Most Viewed Stories
CITY BUDGET: All workers may lose 4 holidays; some may get furloughs, too
Colorado Springs police officers and firefighters, largely shielded from the proposed 2010 budget cuts, may have to take unpaid days off next year, too.
The City Council is now considering a proposal to reduce the number of paid holidays for the entire workforce in 2010 instead of ordering 10 days of furloughs for only civilian employees.
Under the proposal, first introduced by Councilman Tom Gallagher, the city would take away four of 10 paid holidays from all employees. However, all non-sworn employees would still have to take an additional five days of unpaid furloughs.
“I think that’s a reasonable compromise,” Mayor Lionel Rivera said Tuesday. “It spreads the sacrifice among more city employees.”
During a six-hour budget balancing session Monday, a majority of council members had settled on 10 days of furloughs for everyone but police, firefighters, dispatchers and other public-safety employees in supporting roles to help bridge the 2010 budget gap.
Gallagher, who got the idea of reducing the number of paid holidays for all employees from Ca§non City, said the proposal “spreads the pain” and doesn’t unfairly single out certain employees.

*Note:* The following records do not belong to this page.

/-- 30 R48 and 95: the four message words. -/
theorem test_decode_messages :
    decodeCommand 0x80000000_00000000_00000000_00000000 = .ok .encRawx ∧
    decodeCommand 0x90000000_00000000_00000000_00000000 = .ok .decRawx ∧
    decodeCommand 0xA0000000_00000000_00000000_00000000 = .ok .encEph ∧
    decodeCommand 0xB0000000_00000000_00000000_00000000 = .ok .decEph := by decide

/-- 95, section 2.2: the descriptor words. -/
theorem test_decode_entries :
    decodeEntry 0x0000 = .ok .endDesc ∧ decodeEntry 0x33C4 = .ok (.fld true 15 4) ∧
    decodeEntry 0x2FC2 = .ok (.fld false 63 2) ∧ decodeEntry 0x40C0 = .ok (.rsv 3) ∧
    decodeEntry 0x61C0 = .ok (.tagc 7 0) ∧ decodeEntry 0x81C1 = .ok (.tagi 7 1) ∧
    decodeEntry 0xA1C5 = .ok (.cntf 7 5) ∧ decodeEntry 0xC000 = .ok .repb ∧ decodeEntry 0xE000 = .ok .repe := by
  decide

/-- 95: the malformed entry words. -/
theorem test_malformed_entries :
    decodeEntry 0x0001 = .error (.malformedEntry 0x0001) ∧ decodeEntry 0x4001 = .error (.malformedEntry 0x4001) ∧
    decodeEntry 0x7000 = .error (.malformedEntry 0x7000) ∧ decodeEntry 0xC040 = .error (.malformedEntry 0xC040) ∧
    decodeEntry 0xE001 = .error (.malformedEntry 0xE001) := by decide

/-- 95: the illegal command words. -/
theorem test_illegal_words :
    decodeCommand 0 = .error (.illegalOp 0) ∧
    decodeCommand 0x50000000_00000000_00000000_00000000 = .error (.illegalOp 5) ∧
    decodeCommand 0x10100008_00000004_00000000_000000A5 = .error .nonzeroZero ∧
    decodeCommand 0x30000010_00000004_00000000_00000001 = .error .nonzeroUnused ∧
    decodeCommand 0x80000000_00000001_00000000_00000000 = .error .nonzeroUnused := by decide

/-- The numbering of the opcode table: an entry row has 16 bits, a command row 128. -/
theorem test_table_words :
    decodeTableWord 16 0xA1C5 = some (.cntf 7 5) ∧
      decodeTableWord 128 0x90000000_00000000_00000000_00000000 = some .decRawx := by decide +kernel

/-- 30 R54, R56: both descriptors end with END and have 26 and 32 entries. -/
theorem test_descriptor_lengths :
    (decodeLayout rawxWords).map List.length = some 26 ∧ (decodeLayout ephReference).map List.length = some 32 := by
  decide

/-! ### Primitives (95, section 2.1) -/

/-- B8. -/
theorem test_setu_unaligned_64 :
    nextHas (exec (.setu 4 64 0x0123456789ABCDEF) (block 9 (List.replicate 9 0xFF) []))
      (fun t => t.mem.bytes == bytesFrom [0xF0, 0x12, 0x34, 0x56, 0x78, 0x9A, 0xBC, 0xDE, 0xFF]) = true := by
  decide +kernel

/-- B28: 33 bits of 32. -/
theorem test_setu_bounds :
    nextHas (exec (.setu 29 4 1) (block 4 [0, 0, 0, 0] [])) (fun t => t.fault == 2 && t.mem.bytes == bytesFrom [0, 0, 0, 0])
      = true := by decide +kernel

/-- B11. -/
theorem test_sets_5_bits :
    nextHas (exec (.sets 2 5 (BitVec.ofInt 64 (-5))) (block 4 [0, 0, 0, 0] []))
      (fun t => t.mem.bytes == bytesFrom [0x36, 0, 0, 0]) = true := by decide +kernel

/-- B24: out of range, the sign lost. -/
theorem test_sets_truncates :
    nextHas (exec (.sets 0 8 (BitVec.ofInt 64 (-129))) (block 4 [0, 0, 0, 0] []))
      (fun t => t.mem.bytes == bytesFrom [0x7F, 0, 0, 0]) = true := by decide +kernel

/-- B16. -/
theorem test_getu_straddles :
    nextHas (exec (.getu 4 16) (block 4 [0x12, 0x34, 0x56, 0x78] [])) (fun t => t.res == 0x2345) = true := by
  decide +kernel

/-- B30: the sum does not wrap. -/
theorem test_getu_bounds_no_wrap :
    nextHas (exec (.getu 0xFFFFFFFF 64) (block 4 [0, 0, 0, 0] [])) (fun t => t.fault == 2 && t.res == 0) = true := by
  decide +kernel

/-- B14. -/
theorem test_gets_most_negative :
    nextHas (exec (.gets 0 8) (block 4 [0x80, 0, 0, 0] [])) (fun t => t.res == 0xFFFFFFFFFFFFFF80) = true := by
  decide +kernel

/-- B20: sign bit 0. -/
theorem test_gets_positive :
    nextHas (exec (.gets 20 7) (block 4 [0x12, 0x34, 0x56, 0x78] [])) (fun t => t.res == 0x33) = true := by
  decide +kernel

/-- B31: WIDTH before BOUNDS. -/
theorem test_width_before_bounds :
    nextHas (exec (.setu 40 70 1) (block 4 [0, 0, 0, 0] [])) (fun t => t.fault == 1) = true := by decide +kernel

/-! ### Descriptor operations (95, section 2.2) -/

/-- Q13. -/
theorem test_end_encode :
    nextHas (exec .endDesc { inside .enc (block 96 [] []) with cur := 652 }) (fun t => t.bits == 652 && !t.running)
      = true := by decide +kernel

/-- Q14. -/
theorem test_end_decode :
    nextHas (exec .endDesc { inside .dec (block 96 [] []) with status := .invalidMessage })
      (fun t => t.status == .ok && t.bits == 0 && !t.running) = true := by decide +kernel

/-- Q1. -/
theorem test_fld_decode_signed :
    nextHas (exec (.fld true 15 4) (inside .dec (block 2 [0xFF, 0xFB] [])))
      (fun t => t.mem.slot? 4 == some 0xFFFFFFFFFFFFFFFB && t.cur == 16 && t.dix == 1) = true := by decide +kernel

/-- Q4, in a record: the slot R[1][6] of a repeated block. -/
theorem test_fld_encode_truncates :
    nextHas (exec (.fld true 7 6) { inside .enc (block 1 [0] [(86, 0x1FF)]) with inrep := true, recIx := 1 })
      (fun t => t.mem.bytes == bytesFrom [0xFF]) = true := by decide +kernel

/-- Q5. -/
theorem test_rsv_encode :
    nextHas (exec (.rsv 3) { inside .enc (block 18 (List.replicate 18 0xFF) []) with cur := 136 })
      (fun t => t.mem.readByte 17 == some 0x0F && t.cur == 140) = true := by decide +kernel

/-- Q6, over bits nothing has written: they are not read. -/
theorem test_rsv_decode :
    nextHas (exec (.rsv 7) (inside .dec (block 1 [] []))) (fun t => t.cur == 8 && t.dix == 1) = true := by
  decide +kernel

“Everybody in the city organization needs to share in the pain and suffering,” he said. “When it was 10 days of furloughs, that was being shouldered by the people who make the least amount of money in the city structure.”
Gallagher said the police and fire departments were largely unscathed by the budget cuts.
“We did a pretty good job of making them whole,” he said. “If we do get the change in holidays, they’ll be impacted by that and all city employees will shoulder an equal share of the load. This spreads the pain. Theoretically, that way it doesn’t hurt as much.”
Mike Smaldino, president of the firefighters’ union, said he hadn’t seen the proposal and didn’t know how it would affect the rank-and-file.
But Smaldino said the Fire Department did make sacrifices under the proposed budget. He said 11 positions won’t be filled next year and that four veteran firefighters are participating in an early retirement program to avert layoffs of younger firefighters.
“The Fire Department didn’t get through this without being touched,” he said. “We weren’t affected pay wise, but we did lose 15 people yesterday.”
Also on Tuesday, the city’s Public Communications Office issued a news release emphasizing that many of the “significant cuts” proposed by City Manager Penelope Culbreth-Graft in October were still part of the 2010 spending plan.
“Just because (the police and fire departments) were partially restored does NOT mean the other impacts have gone away,” city spokeswoman Sue Skiffington-Blumberg said in an e-mail. “It would be a disservice to the community to lead them to believe all is well, business as usual.”
For example, she said, the city still plans 125 layoffs and to close its swimming pools.
But some residents questioned whether city officials were being truthful about the budget situation while promoting issue 2C, a property tax increase, before the Nov. 3 election.
“I don’t know how you guys sleep at night,” businessman Ed Bircham said during Tuesday’s council meeting. “All of a sudden the sky (is) falling before the election and now we find out, Mr. Mayor and City Council, that we’ve been through this before.”